Collected data entries
________
-- ==== Sys2Proof/Machine/Access.lean ====
section
/-! DEFINITION. Every object's read and write: the checks of Table 19.3 in their order, the value and state rules the
object tables and their chapters state, and the paths an access comes on, the SDO server, the service protocol and a
plain register write (R473 to R477). -/
namespace Sys2Proof.Machine

/-! ### Keys, rows, roles -/

/-- The key of an object, with the instance that the session's selectors choose (R255, R375, R376, R470). -/
def State.objKey (s : State) (who : Requester) (index sub : Nat) : Nat :=
  let k := 256 * index + sub
  let x := s.sessOf who
  let bank (b : Nat) : Nat := k + 16777216 * (b + 1)
  if index = 0x2121 ∧ 2 ≤ sub then bank x.taskSel
  else if index = 0x2C10 ∧ 2 ≤ sub then bank x.sensorSel
  else if index = 0x2C80 ∧ 2 ≤ sub then bank x.vmonSel
  else if 0x2F00 ≤ index ∧ index ≤ 0x2F03 ∧ 0x15 ≤ sub ∧ sub ≤ 0x18 then
    bank (x.filterSel.get (Fin.ofNat 4 (index - 0x2F00)))
  else k

/-- The object exists: its row, or the abort code. -/
def objRow (index sub : Nat) : Except Nat DictRow :=
  match dictTable index with
  | none => .error 0x06020000
  | some _ => match dictRow (256 * index + sub) with
    | some r => .ok r.2
    | none => .error 0x06090011

/-- The access code; the limits of monitor channels 8 to 23 are read-only (R376). -/
def State.accessOf (s : State) (who : Requester) (index sub : Nat) (r : DictRow) : Access :=
  if index = 0x2C80 ∧ (sub = 6 ∨ sub = 7) ∧ 8 ≤ (s.sessOf who).vmonSel then .ro else r.acc

/-- The write-only objects that ask for a session: SELFTEST, CONFIG_LOAD, COMMIT, LOG_CLEAR, FAULT_OCC_CLEAR, PEAT_CMD,
UPD_CMD; the safety set, SAFE_RELEASE, CONFIG_REQ and the keys. -/
def commandRole (index sub : Nat) : Role :=
  if (index = 0x4000 ∧ sub ≠ 3) ∨ index = 0x4080 ∨ index = 0x4100 ∨ (index = 0x3020 ∧ 8 ≤ sub) then .safety
  else if (0x2400 ≤ index ∧ index ≤ 0x240E) ∨ index = 0x2120 ∨ (0x2700 ≤ index ∧ index ≤ 0x2717) ∨
      (index = 0x2006 ∧ sub = 8) ∨ (index = 0x2007 ∧ sub = 7) ∨ (index = 0x2B40 ∧ sub = 0x19) ∨ index = 0x3100 then .service
  else .operator

/-- The role a write needs (Table 19.2). -/
def writeRole (a : Access) (index sub : Nat) : Role :=
  match a with
  | .rws => .service | .safe => .safety | .wo => commandRole index sub | _ => .operator

/-! ### Ranges (R475) -/

/-- The range a value is held to: the row's, or that of its cell, axis, interface or mode (Table 3.3, Table 6.9, Table
7.5, Table 13.24, Table 13.27, Table 11.7). -/
def State.rangeOf (s : State) (index sub : Nat) (r : DictRow) : Rng :=
  let part (n lo hi : Nat) : Rng := .num (lo * fullScale (3 * n) / 100) (hi * fullScale (3 * n) / 100)
  if 0x2400 ≤ index ∧ index ≤ 0x240E then
    let c := index - 0x2400
    if sub = 0x0E then .num (ocTripRange c).1 (ocTripRange c).2
    else if sub = 0x0F then .int (fswRange c).1 (fswRange c).2
    else if 8 ≤ sub ∧ sub ≤ 0x0B then .int 160 (s.int (Od.CELL_BLANK_MAX c))
    else r.rng
  else if 0x2620 ≤ index ∧ index ≤ 0x2627 then
    let n := index - 0x2620
    match sub with
    | 6 => part n 2 50 | 9 => part n 1 10 | 0x0A => part n 5 50 | 0x0B => part n 2 20 | _ => r.rng
  else if 0x2640 ≤ index ∧ index ≤ 0x264B ∧ sub = 4 then
    (if 0x2644 ≤ index ∧ index ≤ 0x2647 then .int 200 20000 else .int 20 500)
  else if index = 0x2900 ∧ 5 ≤ sub ∧ sub ≤ 0x0B then .any
  else if index = 0x2900 ∧ sub = 0x0E then .int 1000 (s.int (Od.CELL_FSW_MAX 14))
  else if index = 0x2B20 ∧ sub = 2 then .num 450 (s.num Od.DCL_CHOP_START - 10)
  else if index = 0x2B60 ∧ sub = 6 then .num 1000 (exportRated (s.nat Od.EXP_EXP_MODE)).2.2.1
  else r.rng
________
→ **Activity**:
The records above need to be retyped in full, exactly as given.

→ **Result**:
-- ==== Sys2Proof/Machine/Access.lean ====
section
/-! DEFINITION. Every object's read and write: the checks of Table 19.3 in their order, the value and state rules the
object tables and their chapters state, and the paths an access comes on, the SDO server, the service protocol and a
plain register write (R473 to R477). -/
namespace Sys2Proof.Machine

/-! ### Keys, rows, roles -/

/-- The key of an object, with the instance that the session's selectors choose (R255, R375, R376, R470). -/
def State.objKey (s : State) (who : Requester) (index sub : Nat) : Nat :=
  let k := 256 * index + sub
  let x := s.sessOf who
  let bank (b : Nat) : Nat := k + 16777216 * (b + 1)
  if index = 0x2121 ∧ 2 ≤ sub then bank x.taskSel
  else if index = 0x2C10 ∧ 2 ≤ sub then bank x.sensorSel
  else if index = 0x2C80 ∧ 2 ≤ sub then bank x.vmonSel
  else if 0x2F00 ≤ index ∧ index ≤ 0x2F03 ∧ 0x15 ≤ sub ∧ sub ≤ 0x18 then
    bank (x.filterSel.get (Fin.ofNat 4 (index - 0x2F00)))
  else k

/-- The object exists: its row, or the abort code. -/
def objRow (index sub : Nat) : Except Nat DictRow :=
  match dictTable index with
  | none => .error 0x06020000
  | some _ => match dictRow (256 * index + sub) with
    | some r => .ok r.2
    | none => .error 0x06090011

/-- The access code; the limits of monitor channels 8 to 23 are read-only (R376). -/
def State.accessOf (s : State) (who : Requester) (index sub : Nat) (r : DictRow) : Access :=
  if index = 0x2C80 ∧ (sub = 6 ∨ sub = 7) ∧ 8 ≤ (s.sessOf who).vmonSel then .ro else r.acc

/-- The write-only objects that ask for a session: SELFTEST, CONFIG_LOAD, COMMIT, LOG_CLEAR, FAULT_OCC_CLEAR, PEAT_CMD,
UPD_CMD; the safety set, SAFE_RELEASE, CONFIG_REQ and the keys. -/
def commandRole (index sub : Nat) : Role :=
  if (index = 0x4000 ∧ sub ≠ 3) ∨ index = 0x4080 ∨ index = 0x4100 ∨ (index = 0x3020 ∧ 8 ≤ sub) then .safety
  else if (0x2400 ≤ index ∧ index ≤ 0x240E) ∨ index = 0x2120 ∨ (0x2700 ≤ index ∧ index ≤ 0x2717) ∨
      (index = 0x2006 ∧ sub = 8) ∨ (index = 0x2007 ∧ sub = 7) ∨ (index = 0x2B40 ∧ sub = 0x19) ∨ index = 0x3100 then .service
  else .operator

/-- The role a write needs (Table 19.2). -/
def writeRole (a : Access) (index sub : Nat) : Role :=
  match a with
  | .rws => .service | .safe => .safety | .wo => commandRole index sub | _ => .operator

/-! ### Ranges (R475) -/

/-- The range a value is held to: the row's, or that of its cell, axis, interface or mode (Table 3.3, Table 6.9, Table
7.5, Table 13.24, Table 13.27, Table 11.7). -/
def State.rangeOf (s : State) (index sub : Nat) (r : DictRow) : Rng :=
  let part (n lo hi : Nat) : Rng := .num (lo * fullScale (3 * n) / 100) (hi * fullScale (3 * n) / 100)
  if 0x2400 ≤ index ∧ index ≤ 0x240E then
    let c := index - 0x2400
    if sub = 0x0E then .num (ocTripRange c).1 (ocTripRange c).2
    else if sub = 0x0F then .int (fswRange c).1 (fswRange c).2
    else if 8 ≤ sub ∧ sub ≤ 0x0B then .int 160 (s.int (Od.CELL_BLANK_MAX c))
    else r.rng
  else if 0x2620 ≤ index ∧ index ≤ 0x2627 then
    let n := index - 0x2620
    match sub with
    | 6 => part n 2 50 | 9 => part n 1 10 | 0x0A => part n 5 50 | 0x0B => part n 2 20 | _ => r.rng
  else if 0x2640 ≤ index ∧ index ≤ 0x264B ∧ sub = 4 then
    (if 0x2644 ≤ index ∧ index ≤ 0x2647 then .int 200 20000 else .int 20 500)
  else if index = 0x2900 ∧ 5 ≤ sub ∧ sub ≤ 0x0B then .any
  else if index = 0x2900 ∧ sub = 0x0E then .int 1000 (s.int (Od.CELL_FSW_MAX 14))
  else if index = 0x2B20 ∧ sub = 2 then .num 450 (s.num Od.DCL_CHOP_START - 10)
  else if index = 0x2B60 ∧ sub = 6 then .num 1000 (exportRated (s.nat Od.EXP_EXP_MODE)).2.2.1
  else r.rng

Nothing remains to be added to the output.